Entries shown:

+++

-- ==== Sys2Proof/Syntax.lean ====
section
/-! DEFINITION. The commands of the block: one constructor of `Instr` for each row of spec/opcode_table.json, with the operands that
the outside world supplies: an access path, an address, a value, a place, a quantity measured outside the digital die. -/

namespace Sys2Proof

+++

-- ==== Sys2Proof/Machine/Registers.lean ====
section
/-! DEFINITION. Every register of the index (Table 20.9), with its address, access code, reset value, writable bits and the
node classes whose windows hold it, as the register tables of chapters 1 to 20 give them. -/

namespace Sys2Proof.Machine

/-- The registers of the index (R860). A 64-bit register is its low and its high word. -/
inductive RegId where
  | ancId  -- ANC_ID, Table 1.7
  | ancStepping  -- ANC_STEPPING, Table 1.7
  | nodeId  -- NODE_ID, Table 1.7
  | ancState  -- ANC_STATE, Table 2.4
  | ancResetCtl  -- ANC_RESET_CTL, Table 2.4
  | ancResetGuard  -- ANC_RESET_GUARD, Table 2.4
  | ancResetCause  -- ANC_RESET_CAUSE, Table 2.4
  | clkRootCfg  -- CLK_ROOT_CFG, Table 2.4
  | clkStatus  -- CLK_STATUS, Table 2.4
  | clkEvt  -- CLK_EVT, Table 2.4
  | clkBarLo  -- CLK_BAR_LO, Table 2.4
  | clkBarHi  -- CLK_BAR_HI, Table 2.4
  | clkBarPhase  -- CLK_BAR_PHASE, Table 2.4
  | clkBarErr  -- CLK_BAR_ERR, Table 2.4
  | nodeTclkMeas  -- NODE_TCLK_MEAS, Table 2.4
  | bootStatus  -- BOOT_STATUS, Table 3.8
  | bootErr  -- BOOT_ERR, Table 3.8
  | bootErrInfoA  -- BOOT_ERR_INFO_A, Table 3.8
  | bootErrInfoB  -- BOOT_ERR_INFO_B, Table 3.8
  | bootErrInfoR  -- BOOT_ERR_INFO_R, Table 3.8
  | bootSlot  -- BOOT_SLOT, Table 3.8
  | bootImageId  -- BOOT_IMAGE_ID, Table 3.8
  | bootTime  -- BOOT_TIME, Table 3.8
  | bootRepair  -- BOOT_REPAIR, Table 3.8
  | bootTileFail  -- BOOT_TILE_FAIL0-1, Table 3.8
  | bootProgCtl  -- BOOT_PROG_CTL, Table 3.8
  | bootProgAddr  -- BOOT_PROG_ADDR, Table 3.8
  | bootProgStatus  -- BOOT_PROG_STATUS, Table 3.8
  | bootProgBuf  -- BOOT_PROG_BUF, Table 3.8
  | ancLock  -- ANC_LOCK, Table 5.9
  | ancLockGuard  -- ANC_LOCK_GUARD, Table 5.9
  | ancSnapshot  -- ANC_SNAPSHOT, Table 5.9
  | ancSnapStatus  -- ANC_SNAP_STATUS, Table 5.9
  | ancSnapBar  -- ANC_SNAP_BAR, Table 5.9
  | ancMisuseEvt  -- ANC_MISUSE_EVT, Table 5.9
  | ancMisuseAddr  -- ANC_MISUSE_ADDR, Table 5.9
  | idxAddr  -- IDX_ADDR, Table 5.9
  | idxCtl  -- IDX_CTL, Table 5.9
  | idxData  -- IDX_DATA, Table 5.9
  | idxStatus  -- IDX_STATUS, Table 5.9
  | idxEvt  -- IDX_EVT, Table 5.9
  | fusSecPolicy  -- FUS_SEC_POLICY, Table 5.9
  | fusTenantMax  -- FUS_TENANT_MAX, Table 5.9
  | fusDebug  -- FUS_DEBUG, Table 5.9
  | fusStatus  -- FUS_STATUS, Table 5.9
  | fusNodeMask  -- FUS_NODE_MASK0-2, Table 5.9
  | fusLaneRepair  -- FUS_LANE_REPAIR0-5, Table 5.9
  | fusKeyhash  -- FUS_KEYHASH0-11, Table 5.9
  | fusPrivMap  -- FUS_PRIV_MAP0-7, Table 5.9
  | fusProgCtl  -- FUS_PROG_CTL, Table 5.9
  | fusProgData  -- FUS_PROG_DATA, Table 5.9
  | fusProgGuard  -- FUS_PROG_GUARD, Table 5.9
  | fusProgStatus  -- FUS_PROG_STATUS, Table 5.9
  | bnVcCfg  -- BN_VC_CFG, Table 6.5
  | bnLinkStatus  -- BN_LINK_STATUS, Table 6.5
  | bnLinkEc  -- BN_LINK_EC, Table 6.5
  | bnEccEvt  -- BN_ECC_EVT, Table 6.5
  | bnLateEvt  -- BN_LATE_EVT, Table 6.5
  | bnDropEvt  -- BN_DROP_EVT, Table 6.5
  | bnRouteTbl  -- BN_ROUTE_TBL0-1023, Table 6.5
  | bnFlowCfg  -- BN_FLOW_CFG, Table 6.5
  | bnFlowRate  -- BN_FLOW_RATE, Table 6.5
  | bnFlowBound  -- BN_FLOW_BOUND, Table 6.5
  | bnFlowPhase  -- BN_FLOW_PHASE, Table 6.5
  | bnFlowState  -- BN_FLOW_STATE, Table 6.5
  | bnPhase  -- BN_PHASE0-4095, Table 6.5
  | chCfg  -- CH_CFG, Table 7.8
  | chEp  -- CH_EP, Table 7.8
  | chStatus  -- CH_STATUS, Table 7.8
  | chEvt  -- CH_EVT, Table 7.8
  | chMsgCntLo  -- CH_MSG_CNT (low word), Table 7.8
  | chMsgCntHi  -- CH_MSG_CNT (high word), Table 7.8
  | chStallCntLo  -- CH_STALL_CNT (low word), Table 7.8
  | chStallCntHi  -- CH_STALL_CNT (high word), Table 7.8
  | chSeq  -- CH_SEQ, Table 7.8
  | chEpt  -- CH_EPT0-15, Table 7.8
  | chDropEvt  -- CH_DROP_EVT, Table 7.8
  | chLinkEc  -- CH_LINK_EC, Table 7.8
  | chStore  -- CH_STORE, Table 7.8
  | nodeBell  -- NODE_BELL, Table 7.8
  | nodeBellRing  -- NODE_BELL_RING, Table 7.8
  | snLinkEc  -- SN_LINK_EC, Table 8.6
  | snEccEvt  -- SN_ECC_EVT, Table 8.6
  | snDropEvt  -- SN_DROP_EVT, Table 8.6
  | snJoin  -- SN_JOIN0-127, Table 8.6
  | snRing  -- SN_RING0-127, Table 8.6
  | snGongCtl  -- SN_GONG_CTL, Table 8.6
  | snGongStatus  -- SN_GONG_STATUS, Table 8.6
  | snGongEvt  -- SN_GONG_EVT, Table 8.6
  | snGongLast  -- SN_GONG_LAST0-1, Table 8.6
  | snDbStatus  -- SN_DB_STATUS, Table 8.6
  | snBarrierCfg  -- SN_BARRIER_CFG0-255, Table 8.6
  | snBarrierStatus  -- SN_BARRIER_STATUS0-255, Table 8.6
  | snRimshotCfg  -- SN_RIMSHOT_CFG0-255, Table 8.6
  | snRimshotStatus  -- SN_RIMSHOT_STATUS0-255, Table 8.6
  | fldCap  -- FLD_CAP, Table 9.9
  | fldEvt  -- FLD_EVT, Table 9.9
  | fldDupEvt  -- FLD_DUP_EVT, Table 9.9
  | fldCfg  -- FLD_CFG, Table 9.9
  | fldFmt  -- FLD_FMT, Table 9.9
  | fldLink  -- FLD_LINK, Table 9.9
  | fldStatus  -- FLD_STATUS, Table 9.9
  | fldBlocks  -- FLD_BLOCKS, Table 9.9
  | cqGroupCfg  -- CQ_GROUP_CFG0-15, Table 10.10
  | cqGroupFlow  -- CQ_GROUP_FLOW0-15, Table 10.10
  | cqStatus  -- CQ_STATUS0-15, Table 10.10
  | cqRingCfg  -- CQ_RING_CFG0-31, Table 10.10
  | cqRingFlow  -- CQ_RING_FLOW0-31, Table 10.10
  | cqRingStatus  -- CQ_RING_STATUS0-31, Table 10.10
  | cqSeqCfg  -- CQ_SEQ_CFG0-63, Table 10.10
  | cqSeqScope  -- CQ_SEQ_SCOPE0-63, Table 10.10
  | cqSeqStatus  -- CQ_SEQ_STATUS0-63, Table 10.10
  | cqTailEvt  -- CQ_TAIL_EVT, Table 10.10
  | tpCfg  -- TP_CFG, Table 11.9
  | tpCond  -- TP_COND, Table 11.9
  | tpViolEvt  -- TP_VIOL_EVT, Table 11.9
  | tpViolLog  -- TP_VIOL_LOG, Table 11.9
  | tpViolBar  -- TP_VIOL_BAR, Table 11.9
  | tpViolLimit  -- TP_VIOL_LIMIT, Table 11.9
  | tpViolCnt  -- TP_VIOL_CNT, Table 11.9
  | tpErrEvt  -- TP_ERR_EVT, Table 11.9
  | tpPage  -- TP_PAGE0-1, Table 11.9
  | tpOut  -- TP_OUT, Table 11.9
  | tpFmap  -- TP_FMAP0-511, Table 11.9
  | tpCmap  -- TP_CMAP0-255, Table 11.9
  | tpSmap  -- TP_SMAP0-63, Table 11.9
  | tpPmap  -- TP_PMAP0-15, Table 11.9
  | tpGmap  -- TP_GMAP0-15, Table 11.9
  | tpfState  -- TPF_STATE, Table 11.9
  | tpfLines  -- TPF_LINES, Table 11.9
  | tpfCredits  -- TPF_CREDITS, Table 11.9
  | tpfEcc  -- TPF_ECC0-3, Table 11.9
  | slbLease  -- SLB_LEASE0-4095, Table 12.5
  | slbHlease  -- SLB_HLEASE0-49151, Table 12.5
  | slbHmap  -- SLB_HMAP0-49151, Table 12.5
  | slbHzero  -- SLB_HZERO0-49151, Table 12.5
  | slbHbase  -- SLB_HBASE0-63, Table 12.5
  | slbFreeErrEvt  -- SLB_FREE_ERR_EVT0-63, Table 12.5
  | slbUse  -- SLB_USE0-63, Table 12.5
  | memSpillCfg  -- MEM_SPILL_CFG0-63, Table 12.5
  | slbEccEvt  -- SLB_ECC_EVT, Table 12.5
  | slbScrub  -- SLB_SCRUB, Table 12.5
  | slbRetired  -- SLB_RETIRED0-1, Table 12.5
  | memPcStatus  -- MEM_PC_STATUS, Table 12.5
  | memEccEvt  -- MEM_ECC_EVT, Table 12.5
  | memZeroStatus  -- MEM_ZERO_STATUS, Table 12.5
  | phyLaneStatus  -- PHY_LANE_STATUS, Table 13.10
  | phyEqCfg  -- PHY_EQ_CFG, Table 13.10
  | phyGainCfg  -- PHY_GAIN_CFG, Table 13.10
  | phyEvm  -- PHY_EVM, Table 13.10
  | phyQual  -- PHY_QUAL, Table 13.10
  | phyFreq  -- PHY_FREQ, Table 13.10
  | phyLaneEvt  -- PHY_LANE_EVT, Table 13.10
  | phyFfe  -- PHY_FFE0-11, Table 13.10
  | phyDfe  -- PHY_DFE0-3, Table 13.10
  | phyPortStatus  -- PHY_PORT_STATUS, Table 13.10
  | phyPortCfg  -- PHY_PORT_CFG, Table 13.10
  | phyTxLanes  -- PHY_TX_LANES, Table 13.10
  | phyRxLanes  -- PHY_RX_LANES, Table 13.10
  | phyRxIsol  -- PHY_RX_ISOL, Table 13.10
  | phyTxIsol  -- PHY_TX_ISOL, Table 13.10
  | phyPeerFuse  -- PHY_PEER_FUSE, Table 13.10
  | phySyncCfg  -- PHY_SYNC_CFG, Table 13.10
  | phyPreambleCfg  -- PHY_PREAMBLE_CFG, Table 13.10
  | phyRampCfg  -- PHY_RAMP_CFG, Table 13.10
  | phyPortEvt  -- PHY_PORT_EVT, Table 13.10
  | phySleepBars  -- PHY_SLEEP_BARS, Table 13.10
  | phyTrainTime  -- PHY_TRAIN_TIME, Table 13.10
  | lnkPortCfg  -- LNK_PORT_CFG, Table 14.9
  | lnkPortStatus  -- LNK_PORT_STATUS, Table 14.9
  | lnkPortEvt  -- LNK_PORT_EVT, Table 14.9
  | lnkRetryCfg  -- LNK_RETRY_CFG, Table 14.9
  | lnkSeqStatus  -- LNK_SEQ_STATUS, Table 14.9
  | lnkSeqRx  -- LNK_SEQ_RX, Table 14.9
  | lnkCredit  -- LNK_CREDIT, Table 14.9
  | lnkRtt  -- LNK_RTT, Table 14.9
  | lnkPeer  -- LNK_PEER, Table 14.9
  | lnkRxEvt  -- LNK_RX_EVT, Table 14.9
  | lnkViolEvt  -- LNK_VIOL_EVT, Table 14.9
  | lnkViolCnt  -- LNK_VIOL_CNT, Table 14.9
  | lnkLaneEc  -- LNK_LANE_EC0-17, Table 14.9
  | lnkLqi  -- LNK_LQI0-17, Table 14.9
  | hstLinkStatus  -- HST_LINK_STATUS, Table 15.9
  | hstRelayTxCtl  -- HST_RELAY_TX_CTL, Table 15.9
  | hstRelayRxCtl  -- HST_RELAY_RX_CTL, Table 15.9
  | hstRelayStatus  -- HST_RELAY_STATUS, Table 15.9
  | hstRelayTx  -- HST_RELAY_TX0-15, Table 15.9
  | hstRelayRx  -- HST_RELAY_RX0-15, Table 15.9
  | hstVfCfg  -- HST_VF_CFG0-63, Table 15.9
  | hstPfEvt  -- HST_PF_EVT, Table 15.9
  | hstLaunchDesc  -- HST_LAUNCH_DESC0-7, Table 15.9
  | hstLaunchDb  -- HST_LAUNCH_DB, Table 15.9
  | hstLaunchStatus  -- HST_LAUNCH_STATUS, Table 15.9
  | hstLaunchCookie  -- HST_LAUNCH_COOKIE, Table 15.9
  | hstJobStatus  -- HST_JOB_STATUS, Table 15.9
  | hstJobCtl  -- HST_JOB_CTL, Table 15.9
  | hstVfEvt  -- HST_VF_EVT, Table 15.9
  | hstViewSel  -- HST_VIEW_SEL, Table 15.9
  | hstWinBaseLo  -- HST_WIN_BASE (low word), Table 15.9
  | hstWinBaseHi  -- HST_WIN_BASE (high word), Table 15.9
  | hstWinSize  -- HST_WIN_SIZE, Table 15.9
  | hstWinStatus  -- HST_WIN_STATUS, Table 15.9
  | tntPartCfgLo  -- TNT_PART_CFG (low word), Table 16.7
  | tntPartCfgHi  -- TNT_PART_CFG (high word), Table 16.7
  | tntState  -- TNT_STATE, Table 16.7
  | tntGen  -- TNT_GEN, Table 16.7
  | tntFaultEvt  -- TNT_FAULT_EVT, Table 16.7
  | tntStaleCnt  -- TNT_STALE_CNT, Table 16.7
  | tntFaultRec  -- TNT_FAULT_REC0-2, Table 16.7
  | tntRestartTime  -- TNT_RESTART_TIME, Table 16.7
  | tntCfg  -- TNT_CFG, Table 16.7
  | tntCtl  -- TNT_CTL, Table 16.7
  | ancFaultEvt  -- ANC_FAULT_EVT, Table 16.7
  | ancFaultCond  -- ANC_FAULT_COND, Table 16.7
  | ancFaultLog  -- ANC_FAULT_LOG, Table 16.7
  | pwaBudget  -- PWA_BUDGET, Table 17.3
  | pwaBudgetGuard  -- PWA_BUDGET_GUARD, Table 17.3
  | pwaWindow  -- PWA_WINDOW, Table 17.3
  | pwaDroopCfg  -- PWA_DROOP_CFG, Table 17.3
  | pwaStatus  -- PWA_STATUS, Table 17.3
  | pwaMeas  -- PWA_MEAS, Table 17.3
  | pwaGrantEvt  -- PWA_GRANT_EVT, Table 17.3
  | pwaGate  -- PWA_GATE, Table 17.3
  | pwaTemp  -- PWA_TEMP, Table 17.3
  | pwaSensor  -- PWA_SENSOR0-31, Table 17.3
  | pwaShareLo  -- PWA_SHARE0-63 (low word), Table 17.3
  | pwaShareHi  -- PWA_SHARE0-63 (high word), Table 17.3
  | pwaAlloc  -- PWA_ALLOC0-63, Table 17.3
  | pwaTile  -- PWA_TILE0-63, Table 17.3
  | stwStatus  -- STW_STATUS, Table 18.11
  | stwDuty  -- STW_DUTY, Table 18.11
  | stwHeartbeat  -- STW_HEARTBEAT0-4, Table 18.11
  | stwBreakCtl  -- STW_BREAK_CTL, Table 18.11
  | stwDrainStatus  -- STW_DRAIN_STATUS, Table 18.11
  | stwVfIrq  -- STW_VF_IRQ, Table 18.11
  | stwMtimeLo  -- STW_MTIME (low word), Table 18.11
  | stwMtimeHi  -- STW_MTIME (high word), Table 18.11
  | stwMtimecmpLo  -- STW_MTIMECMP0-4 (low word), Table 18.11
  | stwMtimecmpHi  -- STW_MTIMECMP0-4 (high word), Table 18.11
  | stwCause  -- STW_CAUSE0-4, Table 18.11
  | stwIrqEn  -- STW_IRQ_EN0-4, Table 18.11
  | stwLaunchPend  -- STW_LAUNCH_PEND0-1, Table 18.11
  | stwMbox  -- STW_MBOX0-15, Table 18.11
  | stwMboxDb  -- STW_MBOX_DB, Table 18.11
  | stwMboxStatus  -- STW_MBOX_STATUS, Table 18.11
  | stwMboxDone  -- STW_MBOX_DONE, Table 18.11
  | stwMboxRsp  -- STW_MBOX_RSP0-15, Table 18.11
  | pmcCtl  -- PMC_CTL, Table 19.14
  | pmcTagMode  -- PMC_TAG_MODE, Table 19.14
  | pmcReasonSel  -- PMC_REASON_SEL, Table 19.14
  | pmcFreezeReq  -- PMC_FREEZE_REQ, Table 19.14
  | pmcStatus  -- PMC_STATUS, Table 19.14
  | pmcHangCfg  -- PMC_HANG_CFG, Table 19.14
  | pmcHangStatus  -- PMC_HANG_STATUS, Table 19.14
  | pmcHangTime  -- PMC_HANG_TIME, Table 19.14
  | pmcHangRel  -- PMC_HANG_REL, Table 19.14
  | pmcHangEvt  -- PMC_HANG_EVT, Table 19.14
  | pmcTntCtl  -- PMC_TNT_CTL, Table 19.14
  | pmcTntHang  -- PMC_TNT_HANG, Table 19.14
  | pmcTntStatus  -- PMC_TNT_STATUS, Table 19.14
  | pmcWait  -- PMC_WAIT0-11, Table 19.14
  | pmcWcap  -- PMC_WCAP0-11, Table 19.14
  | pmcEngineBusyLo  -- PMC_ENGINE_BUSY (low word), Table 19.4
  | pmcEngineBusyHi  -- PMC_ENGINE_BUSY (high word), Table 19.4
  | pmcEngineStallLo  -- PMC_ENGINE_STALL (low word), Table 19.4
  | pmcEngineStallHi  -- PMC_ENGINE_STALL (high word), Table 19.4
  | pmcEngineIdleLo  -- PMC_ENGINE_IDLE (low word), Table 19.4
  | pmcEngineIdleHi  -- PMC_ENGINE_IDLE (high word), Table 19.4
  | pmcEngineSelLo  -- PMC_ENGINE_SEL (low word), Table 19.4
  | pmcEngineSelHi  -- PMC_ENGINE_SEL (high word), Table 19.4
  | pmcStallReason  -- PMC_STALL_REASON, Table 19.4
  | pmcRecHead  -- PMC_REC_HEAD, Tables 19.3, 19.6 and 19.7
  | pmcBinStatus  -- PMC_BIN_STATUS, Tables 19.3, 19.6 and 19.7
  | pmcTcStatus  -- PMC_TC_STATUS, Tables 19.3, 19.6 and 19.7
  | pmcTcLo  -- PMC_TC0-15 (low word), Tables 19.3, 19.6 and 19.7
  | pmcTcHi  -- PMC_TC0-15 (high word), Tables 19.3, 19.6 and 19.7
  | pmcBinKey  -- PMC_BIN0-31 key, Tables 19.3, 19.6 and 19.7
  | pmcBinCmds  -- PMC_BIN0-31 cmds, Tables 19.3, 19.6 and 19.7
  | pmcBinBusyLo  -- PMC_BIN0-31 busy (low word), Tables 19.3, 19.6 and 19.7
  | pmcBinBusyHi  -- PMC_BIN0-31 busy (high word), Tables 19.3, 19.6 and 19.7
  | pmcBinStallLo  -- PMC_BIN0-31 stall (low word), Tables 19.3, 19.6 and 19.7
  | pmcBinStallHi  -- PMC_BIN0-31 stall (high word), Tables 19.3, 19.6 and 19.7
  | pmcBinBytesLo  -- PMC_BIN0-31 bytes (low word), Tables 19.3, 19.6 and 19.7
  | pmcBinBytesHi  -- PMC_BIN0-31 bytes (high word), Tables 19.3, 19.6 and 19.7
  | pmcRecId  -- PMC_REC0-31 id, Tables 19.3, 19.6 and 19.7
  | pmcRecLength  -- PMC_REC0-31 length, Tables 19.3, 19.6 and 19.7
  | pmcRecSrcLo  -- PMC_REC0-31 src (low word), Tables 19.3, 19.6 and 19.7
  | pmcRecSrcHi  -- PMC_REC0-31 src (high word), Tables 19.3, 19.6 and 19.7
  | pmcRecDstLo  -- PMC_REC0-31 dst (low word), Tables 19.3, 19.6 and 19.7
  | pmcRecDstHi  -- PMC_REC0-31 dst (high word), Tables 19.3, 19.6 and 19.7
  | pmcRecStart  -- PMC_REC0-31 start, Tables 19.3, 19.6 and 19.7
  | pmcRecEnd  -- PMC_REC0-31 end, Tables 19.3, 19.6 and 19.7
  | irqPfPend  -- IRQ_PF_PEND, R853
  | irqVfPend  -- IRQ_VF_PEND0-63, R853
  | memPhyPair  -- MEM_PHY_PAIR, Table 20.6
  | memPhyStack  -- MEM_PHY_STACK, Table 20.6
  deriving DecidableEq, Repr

+++

Task details:
Of the lines above, retype only those from the line containing "BN_FLOW_PHASE, Table 6.5" through the line containing "CH_MSG_CNT (high word), Table 7.8", including both, exactly.

Response area:
  | bnFlowPhase  -- BN_FLOW_PHASE, Table 6.5
  | bnFlowState  -- BN_FLOW_STATE, Table 6.5
  | bnPhase  -- BN_PHASE0-4095, Table 6.5
  | chCfg  -- CH_CFG, Table 7.8
  | chEp  -- CH_EP, Table 7.8
  | chStatus  -- CH_STATUS, Table 7.8
  | chEvt  -- CH_EVT, Table 7.8
  | chMsgCntLo  -- CH_MSG_CNT (low word), Table 7.8
  | chMsgCntHi  -- CH_MSG_CNT (high word), Table 7.8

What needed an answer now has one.